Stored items
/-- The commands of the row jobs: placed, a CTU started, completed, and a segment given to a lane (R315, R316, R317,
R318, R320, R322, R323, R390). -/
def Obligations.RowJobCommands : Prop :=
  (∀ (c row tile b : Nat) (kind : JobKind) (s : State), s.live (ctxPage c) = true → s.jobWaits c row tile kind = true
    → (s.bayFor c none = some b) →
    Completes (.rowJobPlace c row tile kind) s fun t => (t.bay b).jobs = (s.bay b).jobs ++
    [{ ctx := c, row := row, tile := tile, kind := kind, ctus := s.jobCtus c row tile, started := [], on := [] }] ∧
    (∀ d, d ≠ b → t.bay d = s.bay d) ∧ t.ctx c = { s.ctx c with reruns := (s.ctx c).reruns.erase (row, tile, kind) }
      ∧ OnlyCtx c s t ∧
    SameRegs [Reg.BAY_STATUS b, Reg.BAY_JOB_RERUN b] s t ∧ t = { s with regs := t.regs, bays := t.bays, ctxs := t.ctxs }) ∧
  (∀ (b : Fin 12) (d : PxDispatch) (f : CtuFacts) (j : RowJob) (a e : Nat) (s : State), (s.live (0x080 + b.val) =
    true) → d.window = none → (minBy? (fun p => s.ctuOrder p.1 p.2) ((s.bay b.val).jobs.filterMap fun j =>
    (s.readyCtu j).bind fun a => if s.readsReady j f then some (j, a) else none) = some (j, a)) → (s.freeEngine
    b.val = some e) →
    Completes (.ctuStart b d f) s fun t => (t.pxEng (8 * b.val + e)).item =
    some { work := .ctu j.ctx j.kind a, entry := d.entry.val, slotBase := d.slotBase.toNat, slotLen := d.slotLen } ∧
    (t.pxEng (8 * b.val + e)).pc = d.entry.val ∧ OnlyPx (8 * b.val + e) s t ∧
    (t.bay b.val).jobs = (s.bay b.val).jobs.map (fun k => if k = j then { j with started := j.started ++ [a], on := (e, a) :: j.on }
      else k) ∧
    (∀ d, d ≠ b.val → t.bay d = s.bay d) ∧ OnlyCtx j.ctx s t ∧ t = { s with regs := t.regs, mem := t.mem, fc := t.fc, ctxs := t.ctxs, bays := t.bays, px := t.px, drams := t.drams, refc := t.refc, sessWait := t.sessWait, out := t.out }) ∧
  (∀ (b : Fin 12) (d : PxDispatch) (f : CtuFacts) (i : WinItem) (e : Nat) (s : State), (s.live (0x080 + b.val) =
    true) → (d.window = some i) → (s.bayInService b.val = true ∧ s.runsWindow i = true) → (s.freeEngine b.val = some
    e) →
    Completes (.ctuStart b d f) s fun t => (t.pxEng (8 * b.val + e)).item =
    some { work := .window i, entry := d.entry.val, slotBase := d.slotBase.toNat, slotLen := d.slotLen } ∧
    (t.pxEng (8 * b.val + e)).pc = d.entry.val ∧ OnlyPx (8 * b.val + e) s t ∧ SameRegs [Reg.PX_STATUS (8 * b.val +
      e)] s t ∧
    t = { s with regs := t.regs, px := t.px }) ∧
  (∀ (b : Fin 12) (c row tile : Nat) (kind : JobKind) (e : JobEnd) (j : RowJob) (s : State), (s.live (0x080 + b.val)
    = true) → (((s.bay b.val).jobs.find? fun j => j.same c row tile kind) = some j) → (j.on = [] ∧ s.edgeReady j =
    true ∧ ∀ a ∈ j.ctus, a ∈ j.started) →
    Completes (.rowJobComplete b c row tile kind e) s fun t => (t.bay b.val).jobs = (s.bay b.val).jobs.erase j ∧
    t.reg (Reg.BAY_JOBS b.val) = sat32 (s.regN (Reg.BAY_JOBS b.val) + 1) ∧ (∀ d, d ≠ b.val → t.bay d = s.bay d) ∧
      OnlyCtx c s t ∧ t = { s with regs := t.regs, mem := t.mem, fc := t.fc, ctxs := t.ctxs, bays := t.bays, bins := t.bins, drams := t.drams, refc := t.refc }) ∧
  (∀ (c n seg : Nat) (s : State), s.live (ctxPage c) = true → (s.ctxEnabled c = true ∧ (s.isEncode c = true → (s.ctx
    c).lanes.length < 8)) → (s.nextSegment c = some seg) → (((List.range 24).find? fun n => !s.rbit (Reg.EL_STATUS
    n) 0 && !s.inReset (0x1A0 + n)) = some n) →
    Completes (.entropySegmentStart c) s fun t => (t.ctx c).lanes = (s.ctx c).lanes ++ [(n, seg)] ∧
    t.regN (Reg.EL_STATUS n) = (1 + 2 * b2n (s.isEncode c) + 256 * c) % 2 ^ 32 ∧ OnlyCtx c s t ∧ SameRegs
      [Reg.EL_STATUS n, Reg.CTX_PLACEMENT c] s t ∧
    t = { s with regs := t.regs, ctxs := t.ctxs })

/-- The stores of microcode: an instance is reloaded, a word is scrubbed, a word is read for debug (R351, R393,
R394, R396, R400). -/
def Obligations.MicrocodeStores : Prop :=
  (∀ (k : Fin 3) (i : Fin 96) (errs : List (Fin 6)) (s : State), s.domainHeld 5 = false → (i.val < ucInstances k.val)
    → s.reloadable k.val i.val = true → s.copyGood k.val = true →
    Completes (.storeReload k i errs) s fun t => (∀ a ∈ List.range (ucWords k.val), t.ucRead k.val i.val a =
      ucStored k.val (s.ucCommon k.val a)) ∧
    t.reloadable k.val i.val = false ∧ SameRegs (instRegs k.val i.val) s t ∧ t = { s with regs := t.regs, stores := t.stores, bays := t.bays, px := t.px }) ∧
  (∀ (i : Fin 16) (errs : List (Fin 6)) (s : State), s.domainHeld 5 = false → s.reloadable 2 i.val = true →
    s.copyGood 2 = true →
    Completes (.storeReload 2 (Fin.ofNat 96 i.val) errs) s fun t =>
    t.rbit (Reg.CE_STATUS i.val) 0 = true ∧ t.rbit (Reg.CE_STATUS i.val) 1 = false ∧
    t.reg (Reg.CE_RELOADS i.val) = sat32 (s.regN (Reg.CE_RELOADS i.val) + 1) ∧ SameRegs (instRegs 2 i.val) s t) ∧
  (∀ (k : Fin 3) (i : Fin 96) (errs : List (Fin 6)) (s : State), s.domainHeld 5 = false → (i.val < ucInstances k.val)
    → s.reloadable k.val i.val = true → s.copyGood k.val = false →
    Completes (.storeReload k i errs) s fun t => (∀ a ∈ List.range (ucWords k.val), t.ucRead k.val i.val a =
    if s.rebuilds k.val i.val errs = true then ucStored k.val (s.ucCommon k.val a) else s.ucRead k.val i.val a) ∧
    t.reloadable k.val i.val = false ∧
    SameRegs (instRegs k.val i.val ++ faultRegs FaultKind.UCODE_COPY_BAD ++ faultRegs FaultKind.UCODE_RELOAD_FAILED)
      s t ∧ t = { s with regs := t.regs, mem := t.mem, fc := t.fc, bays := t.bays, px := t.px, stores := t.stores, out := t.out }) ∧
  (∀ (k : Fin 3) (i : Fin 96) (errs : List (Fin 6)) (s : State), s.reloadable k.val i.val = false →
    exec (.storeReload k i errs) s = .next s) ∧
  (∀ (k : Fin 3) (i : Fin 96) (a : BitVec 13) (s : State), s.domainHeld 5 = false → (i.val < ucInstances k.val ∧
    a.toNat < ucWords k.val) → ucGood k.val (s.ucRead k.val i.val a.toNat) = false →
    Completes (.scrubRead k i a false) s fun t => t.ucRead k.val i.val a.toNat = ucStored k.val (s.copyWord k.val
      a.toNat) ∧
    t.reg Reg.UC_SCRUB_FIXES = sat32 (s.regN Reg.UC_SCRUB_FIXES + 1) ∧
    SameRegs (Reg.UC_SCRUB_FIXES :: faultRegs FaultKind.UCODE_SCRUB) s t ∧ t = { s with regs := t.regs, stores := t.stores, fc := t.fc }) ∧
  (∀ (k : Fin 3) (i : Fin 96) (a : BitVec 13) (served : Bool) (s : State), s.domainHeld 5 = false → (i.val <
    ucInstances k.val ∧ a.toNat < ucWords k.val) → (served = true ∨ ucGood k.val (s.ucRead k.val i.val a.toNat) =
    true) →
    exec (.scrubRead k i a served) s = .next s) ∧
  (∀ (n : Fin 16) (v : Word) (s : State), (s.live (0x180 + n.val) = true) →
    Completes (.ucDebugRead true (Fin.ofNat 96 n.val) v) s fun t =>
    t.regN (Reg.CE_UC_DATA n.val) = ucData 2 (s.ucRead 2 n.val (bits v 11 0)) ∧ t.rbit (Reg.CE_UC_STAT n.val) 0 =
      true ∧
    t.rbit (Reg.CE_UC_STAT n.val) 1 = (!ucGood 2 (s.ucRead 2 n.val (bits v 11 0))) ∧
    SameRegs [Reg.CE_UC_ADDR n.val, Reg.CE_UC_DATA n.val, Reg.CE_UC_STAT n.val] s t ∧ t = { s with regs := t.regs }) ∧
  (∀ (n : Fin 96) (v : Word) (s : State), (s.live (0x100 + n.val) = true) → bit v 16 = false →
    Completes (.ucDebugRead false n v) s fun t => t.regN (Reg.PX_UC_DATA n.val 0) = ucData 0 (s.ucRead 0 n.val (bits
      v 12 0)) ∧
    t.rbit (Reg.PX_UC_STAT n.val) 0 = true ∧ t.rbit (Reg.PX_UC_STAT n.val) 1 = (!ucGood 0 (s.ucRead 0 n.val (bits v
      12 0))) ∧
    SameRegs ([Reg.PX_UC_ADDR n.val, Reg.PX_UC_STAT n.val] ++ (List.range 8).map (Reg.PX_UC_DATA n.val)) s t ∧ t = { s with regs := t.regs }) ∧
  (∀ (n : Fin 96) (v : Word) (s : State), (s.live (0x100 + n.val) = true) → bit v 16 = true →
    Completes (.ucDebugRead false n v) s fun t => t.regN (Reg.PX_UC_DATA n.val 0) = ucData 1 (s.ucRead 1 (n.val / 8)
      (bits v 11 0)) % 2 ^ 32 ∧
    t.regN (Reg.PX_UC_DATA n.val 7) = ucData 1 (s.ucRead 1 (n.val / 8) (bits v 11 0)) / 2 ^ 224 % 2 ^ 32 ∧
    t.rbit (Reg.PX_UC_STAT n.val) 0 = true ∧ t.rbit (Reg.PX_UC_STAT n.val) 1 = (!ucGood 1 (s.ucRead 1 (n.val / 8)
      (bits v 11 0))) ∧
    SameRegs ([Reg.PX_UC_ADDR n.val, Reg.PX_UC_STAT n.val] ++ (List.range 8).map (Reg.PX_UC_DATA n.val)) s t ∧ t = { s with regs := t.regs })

What to produce → Look above for the line with "R318, R320, R322, R323, R390). -/"; retype exactly that line, every line after it up to the line with "ctus := s.jobCtus", and that line too, nothing else.

Result of the exercise →
R318, R320, R322, R323, R390). -/
def Obligations.RowJobCommands : Prop :=
  (∀ (c row tile b : Nat) (kind : JobKind) (s : State), s.live (ctxPage c) = true → s.jobWaits c row tile kind = true
    → (s.bayFor c none = some b) →
    Completes (.rowJobPlace c row tile kind) s fun t => (t.bay b).jobs = (s.bay b).jobs ++
    [{ ctx := c, row := row, tile := tile, kind := kind, ctus := s.jobCtus c row tile, started := [], on := [] }] ∧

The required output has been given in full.